(Dataset items)
-- ==== Sys2Proof/Machine/Can.lean ====
section
/-! DEFINITION. The CAN FD controllers (R128-R133, R143-R145). Fault confinement follows ISO 11898-1, which R132 names. -/

namespace Sys2Proof.Machine

open Reg

def State.can (s : State) (c : Nat) : Can := spGet (fun _ => {}) s.cans c

def State.setCan (s : State) (c : Nat) (x : Can) : State := { s with cans := spPut (fun _ => {}) s.cans c x }

def State.setCanRx (s : State) (c m : Nat) (x : CanRx) : State :=
  s.setCan c { s.can c with rx := spPut (fun _ => {}) (s.can c).rx m x }

/-- The controller is in BUS_OFF (R132). -/
def State.busOff (s : State) (c : Nat) : Bool := s.get (SP_CAN_ECNT_STATE c) == 2

/-- The controller takes part in the bus. -/
def State.onBus (s : State) (c : Nat) : Bool := s.is (SP_CAN_CTL_EN c) && !s.busOff c

/-! ### Transmit (R131, R133) -/

/-- The rank of a transmit mailbox in arbitration: the identifier as it goes on the wire, a base frame before an extended
one with the same first eleven bits (ISO 11898-1). -/
def State.canRank (s : State) (c k : Nat) : Nat :=
  let id := s.get (SP_CAN_TXH_ID c k)
  if s.is (SP_CAN_TXH_IDE c k) then id / 2 ^ 18 * 2 ^ 19 + 2 ^ 18 + id % 2 ^ 18 else id % 2 ^ 11 * 2 ^ 19

/-- The transmit mailbox below `k` that enters arbitration first (R131). -/
def State.canFirst (s : State) (c : Nat) : Nat → Option Nat
  | 0 => none
  | k + 1 =>
    let r := s.canFirst c k
    if !s.is (SP_CAN_TXC_REQ c k) then r
    else match r with
      | none => some k
      | some j => if s.canRank c k < s.canRank c j then some k else r

/-- Where the bus is free for this controller, a mailbox enters arbitration. -/
def State.canPick (s : State) (c : Nat) : State :=
  if (s.can c).tx.isSome || !s.onBus c then s else s.setCan c { s.can c with tx := s.canFirst c 16 }

/-- A request leaves mailbox k; the next one may enter arbitration. -/
def State.canLeave (s : State) (c k : Nat) : State :=
  let s1 := ((s.putB (SP_CAN_TXC_REQ c k) false).putB (SP_CAN_TXC_HELD c k) false).putB (SP_CAN_TXC_ABORT c k) false
  if (s1.can c).tx = some k then (s1.setCan c { s1.can c with tx := none }).canPick c else s1

/-- A request is withdrawn (R131, R144). -/
def State.canWithdraw (s : State) (c k : Nat) : State := (s.canLeave c k).putB (SP_CAN_TXC_ABORTED c k) true

/-- ABORT of a pending request: one that is in arbitration or on the bus stays. Whether the mailbox that is next has
reached the bus is not shown by any register, so it is a free value (R131, R144). -/
def State.canAbort (s : State) (c k : Nat) : State :=
  if !s.is (SP_CAN_TXC_REQ c k) then s
  else if (s.can c).tx = some k then (if s.free % 2 = 1 then s.took.canWithdraw c k else s.took)
  else s.canWithdraw c k

/-- R128, R131: what a transmit request asks of the mailbox. -/
def State.canReqOk (s : State) (c k : Nat) : Bool :=
  let len := s.get (SP_CAN_TXC_LEN c k)
  (decide (len ≤ 8) || [12, 16, 20, 24, 32, 48, 64].contains len) &&
    (!s.is (SP_CAN_TXH_FDF c k) || s.is (SP_CAN_CTL_FD_EN c)) && (!s.is (SP_CAN_TXH_BRS c k) || s.is (SP_CAN_CTL_BRS_EN c))

/-- A write to SP_CAN_TXC[c][k] (R131, R133, R144). -/
def State.canTxc (s : State) (iid c k : Nat) (v : Word) : State :=
  let w1c (f : Fld) (s : State) : State := if v.getLsbD f.lo then s.putB f false else s
  let s1 := w1c (SP_CAN_TXC_DONE c k) (w1c (SP_CAN_TXC_ABORTED c k) (s.put (SP_CAN_TXC_LEN c k) v.toNat))
  let req := v.getLsbD 8
  let s2 := if req && !s1.canReqOk c k then s1.report 0x200B iid
    else if req && v.getLsbD 9 then s1.canWithdraw c k
    else if req then
      let s2 := s1.putB (SP_CAN_TXC_REQ c k) true
      if s2.busOff c then s2.putB (SP_CAN_TXC_HELD c k) true else s2.canPick c
    else s1
  if v.getLsbD 9 then s2.canAbort c k else s2

/-- Apply `f` to the transmit mailboxes below `k`. -/
def State.eachTx (s : State) (f : State → Nat → State) : Nat → State
  | 0 => s
  | k + 1 => f (s.eachTx f k) k

/-! ### Fault confinement (R132, R133) -/

/-- Entry to BUS_OFF (R132, R133, R145): every pending mailbox is held; in AUTO the count starts at once. -/
def State.canBusOff (s : State) (c : Nat) : State :=
  let s1 := (s.put (SP_CAN_ECNT_STATE c) 2).putB (SP_CAN_STAT_BOFF c) true
  let s2 := (s1.setCan c { s1.can c with tx := none }).eachTx
    (fun s k => if s.is (SP_CAN_TXC_REQ c k) then s.putB (SP_CAN_TXC_HELD c k) true else s) 16
  (s2.putB (SP_CAN_STAT_RECOVERING c) (!s2.is (SP_CAN_CTL_RECOVERY c))).report 0x2031 spIid

/-- STATE follows the counters (R132); `tec` is not yet cut to the register's width. -/
def State.canCount (s : State) (c tec rec : Nat) : State :=
  let s1 := (s.put (SP_CAN_ECNT_TEC c) (min tec 511)).put (SP_CAN_ECNT_REC c) (min rec 255)
  if 255 < tec then s1.canBusOff c
  else if 127 < tec ∨ 127 < rec then
    if s1.get (SP_CAN_ECNT_STATE c) = 1 then s1
    else ((s1.put (SP_CAN_ECNT_STATE c) 1).putB (SP_CAN_STAT_EPASS c) true).report 0x2030 spIid
  else s1.put (SP_CAN_ECNT_STATE c) 0

/-- CAN_BUS_ERROR: a transmitter adds 8, but an error-passive one that meets no acknowledgement and no dominant bit adds
nothing; a receiver adds 1, or 8 for a severe error (ISO 11898-1). -/
def State.canError (s : State) (c kind : Nat) (transmitter severe : Bool) : State :=
  if !s.onBus c then s
  else
    let s1 := s.put (SP_CAN_STAT_LAST_ERR c) (kind + 1)
    let tec := s1.get (SP_CAN_ECNT_TEC c)
    let rec' := s1.get (SP_CAN_ECNT_REC c)
    if transmitter then
      if kind = 4 && !severe && s1.get (SP_CAN_ECNT_STATE c) = 1 then s1 else s1.canCount c (tec + 8) rec'
    else s1.canCount c tec (rec' + if severe then 8 else 1)

/-- CAN_TX_DONE (R131): the frame in mailbox k is acknowledged. -/
def State.canDone (s : State) (c k : Nat) : State :=
  if !s.onBus c || !s.is (SP_CAN_TXC_REQ c k) then s
  else
    let s1 := (s.emit (.canFrame c k)).canCount c (s.get (SP_CAN_ECNT_TEC c) - 1) (s.get (SP_CAN_ECNT_REC c))
    (s1.putB (SP_CAN_TXC_DONE c k) true).canLeave c k

/-- A frame has been received without error: REC falls by 1, or from above 127 to a value from 119 to 127 that ISO 11898-1
leaves open. -/
def State.canGood (s : State) (c : Nat) : State :=
  let rec' := s.get (SP_CAN_ECNT_REC c)
  if 127 < rec' then s.took.canCount c (s.get (SP_CAN_ECNT_TEC c)) (119 + s.free % 9)
  else s.canCount c (s.get (SP_CAN_ECNT_TEC c)) (rec' - 1)

/-! ### Receive (R129, R130) -/

/-- Mailbox m takes the frame (R129). -/
def State.canTakes (s : State) (c m : Nat) (f : CanFrame) : Bool :=
  s.is (SP_CAN_RXF_EN c m) && s.is (SP_CAN_RXF_IDE c m) == f.ide &&
    (f.id.toNat ^^^ s.get (SP_CAN_RXF_ID c m)) &&& s.get (SP_CAN_RXM_MASK c m) == 0

/-- The lowest-numbered mailbox below `m` that takes the frame. -/
def State.canMailbox (s : State) (c : Nat) (f : CanFrame) : Nat → Option Nat
  | 0 => none
  | m + 1 => match s.canMailbox c f m with
    | some j => some j
    | none => if s.canTakes c m f then some m else none

/-- A log entry (R129). -/
def canEntry (f : CanFrame) (m seq : Nat) : List Byte :=
  let b (x : Bool) (i : Nat) := if x then 2 ^ i else 0
  dtBytes f.sof ++ leBytes 4 (f.id.toNat + b f.ide 29 + b f.fdf 30 + b f.brs 31) ++ leBytes 1 f.data.length ++ leBytes 1 m ++
    leBytes 1 (b f.esi 0) ++ leBytes 1 0 ++ leBytes 4 seq ++ leBytes 4 0 ++ f.data.take 64 ++ leBytes (64 - f.data.length) 0 ++
    leBytes 32 0

/-- A frame enters the log and its mailbox; the mailbox's silence and its mark end (R129, R130, R143). -/
def State.canLog (s : State) (c m : Nat) (f : CanFrame) : State :=
  let size := 256 * 2 ^ s.get (SP_CAN_LOG_SIZE c)
  let head := (s.reg (SP_CAN_LOGHEAD c)).toNat % size
  let x := s.can c
  let s1 := s.land (68 + c) (s.get (SP_CAN_LOG_BASE c) * 65536 + head * 128) (canEntry f m x.logSeq) []
  let s2 := (s1.setCan c { x with logSeq := (x.logSeq + 1) % 2 ^ 32 }).setReg (SP_CAN_LOGHEAD c) (BitVec.ofNat 32 ((head + 1) % size))
  ((s2.put (SP_CAN_RXS_LAST c m) head).setCanRx c m { since := s2.hg.dt }).holdUpdate

/-- CAN_FRAME_RECEIVE (R128, R129): answers the mailbox that took the frame. -/
def State.canReceive (s : State) (c : Nat) (f : CanFrame) : State × Option Nat :=
  if !s.onBus c || (f.fdf && !s.is (SP_CAN_CTL_FD_EN c)) then (s, none)
  else
    let s1 := s.canGood c
    if f.rtr then (s1, none)
    else match s1.canMailbox c f 64 with
      | none => (s1.bump (SP_CAN_STAT_RX_DISCARD c), none)
      | some m => (s1.canLog c m f, some m)

/-- The mailbox counts silence (R130). -/
def State.canWatched (s : State) (c m : Nat) : Bool := s.is (SP_CAN_RXF_EN c m) && s.get (SP_CAN_RXC_TIMEOUT c m) != 0

/-- CAN_RX_TIMEOUT (R130): Device Time runs on to the end of the silence. -/
def State.canSilence (s : State) (c m : Nat) : State :=
  let x := s.canRx c m
  if !s.canWatched c m || x.said then s
  else
    let s1 := s.advanceTo (x.since + s.get (SP_CAN_RXC_TIMEOUT c m) * 256000)
    let s2 := (s1.putB (SP_CAN_RXS_TIMEOUT c m) true).report 0x2032 spIid
    (s2.setCanRx c m { x with said := true, mark := s2.is (SP_CAN_RXC_WHEEL c m) }).holdUpdate

/-- A write to SP_CAN_RXF[c][m] (R130). -/
def State.canRxf (s : State) (iid c m : Nat) (v : Word) : State :=
  let was := s.canWatched c m
  let s1 := s.plainWrite iid (SP_CAN_RXF c m) v
  let x := s1.canRx c m
  let x1 := if s1.canWatched c m && !was then { x with since := s.hg.dt, said := false } else x
  (s1.setCanRx c m (if s1.is (SP_CAN_RXF_EN c m) then x1 else { x1 with mark := false })).holdUpdate

/-- A write to SP_CAN_RXC[c][m] (R130): the silence is counted afresh; the mark ends where WHEEL or TIMEOUT is cleared. -/
def State.canRxc (s : State) (iid c m : Nat) (v : Word) : State :=
  let s1 := s.plainWrite iid (SP_CAN_RXC c m) v
  let keep := s1.is (SP_CAN_RXC_WHEEL c m) && s1.get (SP_CAN_RXC_TIMEOUT c m) != 0
  (s1.setCanRx c m { since := s.hg.dt, said := false, mark := (s1.canRx c m).mark && keep }).holdUpdate

/-! ### Control (R133) -/

/-- A write to SP_CAN_CTL[c] (R133). -/
def State.canCtl (s : State) (c : Nat) (v : Word) : State :=
  let was := s.is (SP_CAN_CTL_EN c)
  let s1 := s.setReg (SP_CAN_CTL c) ((s.reg (SP_CAN_CTL c) &&& 0x10) ||| (v &&& 0xF))
  let s2 := if was && !v.getLsbD 0 then
      let s2 := s1.setCan c { s1.can c with tx := none }
      if s2.busOff c then s2.eachTx (fun s k => if s.is (SP_CAN_TXC_REQ c k) then s.canWithdraw c k else s) 16 else s2
    else s1.canPick c
  let start := s2.busOff c && s2.is (SP_CAN_CTL_EN c) && (v.getLsbD 4 || !s2.is (SP_CAN_CTL_RECOVERY c))
  if start then (s2.putB (SP_CAN_STAT_RECOVERING c) true).putB (SP_CAN_CTL_RECOVER c) (v.getLsbD 4) else s2

/-- CAN_RECOVERY_COMPLETE (R133). -/
def State.canRecovered (s : State) (c : Nat) : State :=
  if !s.is (SP_CAN_STAT_RECOVERING c) || !s.is (SP_CAN_CTL_EN c) then s
  else
    let s1 := ((s.putB (SP_CAN_STAT_RECOVERING c) false).putB (SP_CAN_CTL_RECOVER c) false).setReg (SP_CAN_ECNT c) 0
    (s1.eachTx (fun s k => s.putB (SP_CAN_TXC_HELD c k) false) 16).canPick c

/-- CAN_RX_TIMEOUT (R130). -/
def execCanRxTimeout (c : Fin 2) (m : Fin 64) (s : State) : Ans := s.done (s.canSilence c m)

/-- CAN_TX_REQUEST (R131). -/
def execCanTxRequest (iid : Iid) (c : Fin 2) (k : Fin 16) (v : Word) (s : State) : Ans :=
  s.done (s.writeWith iid (SP_CAN_TXC c k) fun s => s.canTxc iid.toNat c k v)

/-- CAN_TX_ABORT (R131, R144). -/
def execCanTxAbort (iid : Iid) (c : Fin 2) (k : Fin 16) (v : Word) (s : State) : Ans :=
  s.done (s.writeWith iid (SP_CAN_TXC c k) fun s => s.canTxc iid.toNat c k v)

/-- CAN_TX_DONE (R131). -/
def execCanTxDone (c : Fin 2) (k : Fin 16) (s : State) : Ans := s.done (s.canDone c k)

/-- CAN_BUS_ERROR (R132). -/
def execCanBusError (c : Fin 2) (kind : Fin 5) (transmitter severe : Bool) (s : State) : Ans :=
  s.done (s.canError c kind transmitter severe)

/-- CAN_RECOVER (R133). -/
def execCanRecover (iid : Iid) (c : Fin 2) (v : Word) (s : State) : Ans :=
  s.done (s.writeWith iid (SP_CAN_CTL c) fun s => s.canCtl c v)

/-- CAN_RECOVERY_COMPLETE (R133). -/
def execCanRecoveryComplete (c : Fin 2) (s : State) : Ans := s.done (s.canRecovered c)

/-- CAN_DISABLE (R133). -/
def execCanDisable (iid : Iid) (c : Fin 2) (v : Word) (s : State) : Ans :=
  s.done (s.writeWith iid (SP_CAN_CTL c) fun s => s.canCtl c v)

end Sys2Proof.Machine
end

- _AIM OF THE EXERCISE_: Of the entries above, transcribe exactly those lines that fall between the line containing "(!s.is (SP_CAN_TXH_FDF c" and the line containing "if v.getLsbD 9 then s2.canAbort c k else s2", together with those two lines.

- _REPLY_:
    (!s.is (SP_CAN_TXH_FDF c k) || s.is (SP_CAN_CTL_FD_EN c)) && (!s.is (SP_CAN_TXH_BRS c k) || s.is (SP_CAN_CTL_BRS_EN c))

/-- A write to SP_CAN_TXC[c][k] (R131, R133, R144). -/
def State.canTxc (s : State) (iid c k : Nat) (v : Word) : State :=
  let w1c (f : Fld) (s : State) : State := if v.getLsbD f.lo then s.putB f false else s
  let s1 := w1c (SP_CAN_TXC_DONE c k) (w1c (SP_CAN_TXC_ABORTED c k) (s.put (SP_CAN_TXC_LEN c k) v.toNat))
  let req := v.getLsbD 8
  let s2 := if req && !s1.canReqOk c k then s1.report 0x200B iid
    else if req && v.getLsbD 9 then s1.canWithdraw c k
    else if req then
      let s2 := s1.putB (SP_CAN_TXC_REQ c k) true
      if s2.busOff c then s2.putB (SP_CAN_TXC_HELD c k) true else s2.canPick c
    else s1
  if v.getLsbD 9 then s2.canAbort c k else s2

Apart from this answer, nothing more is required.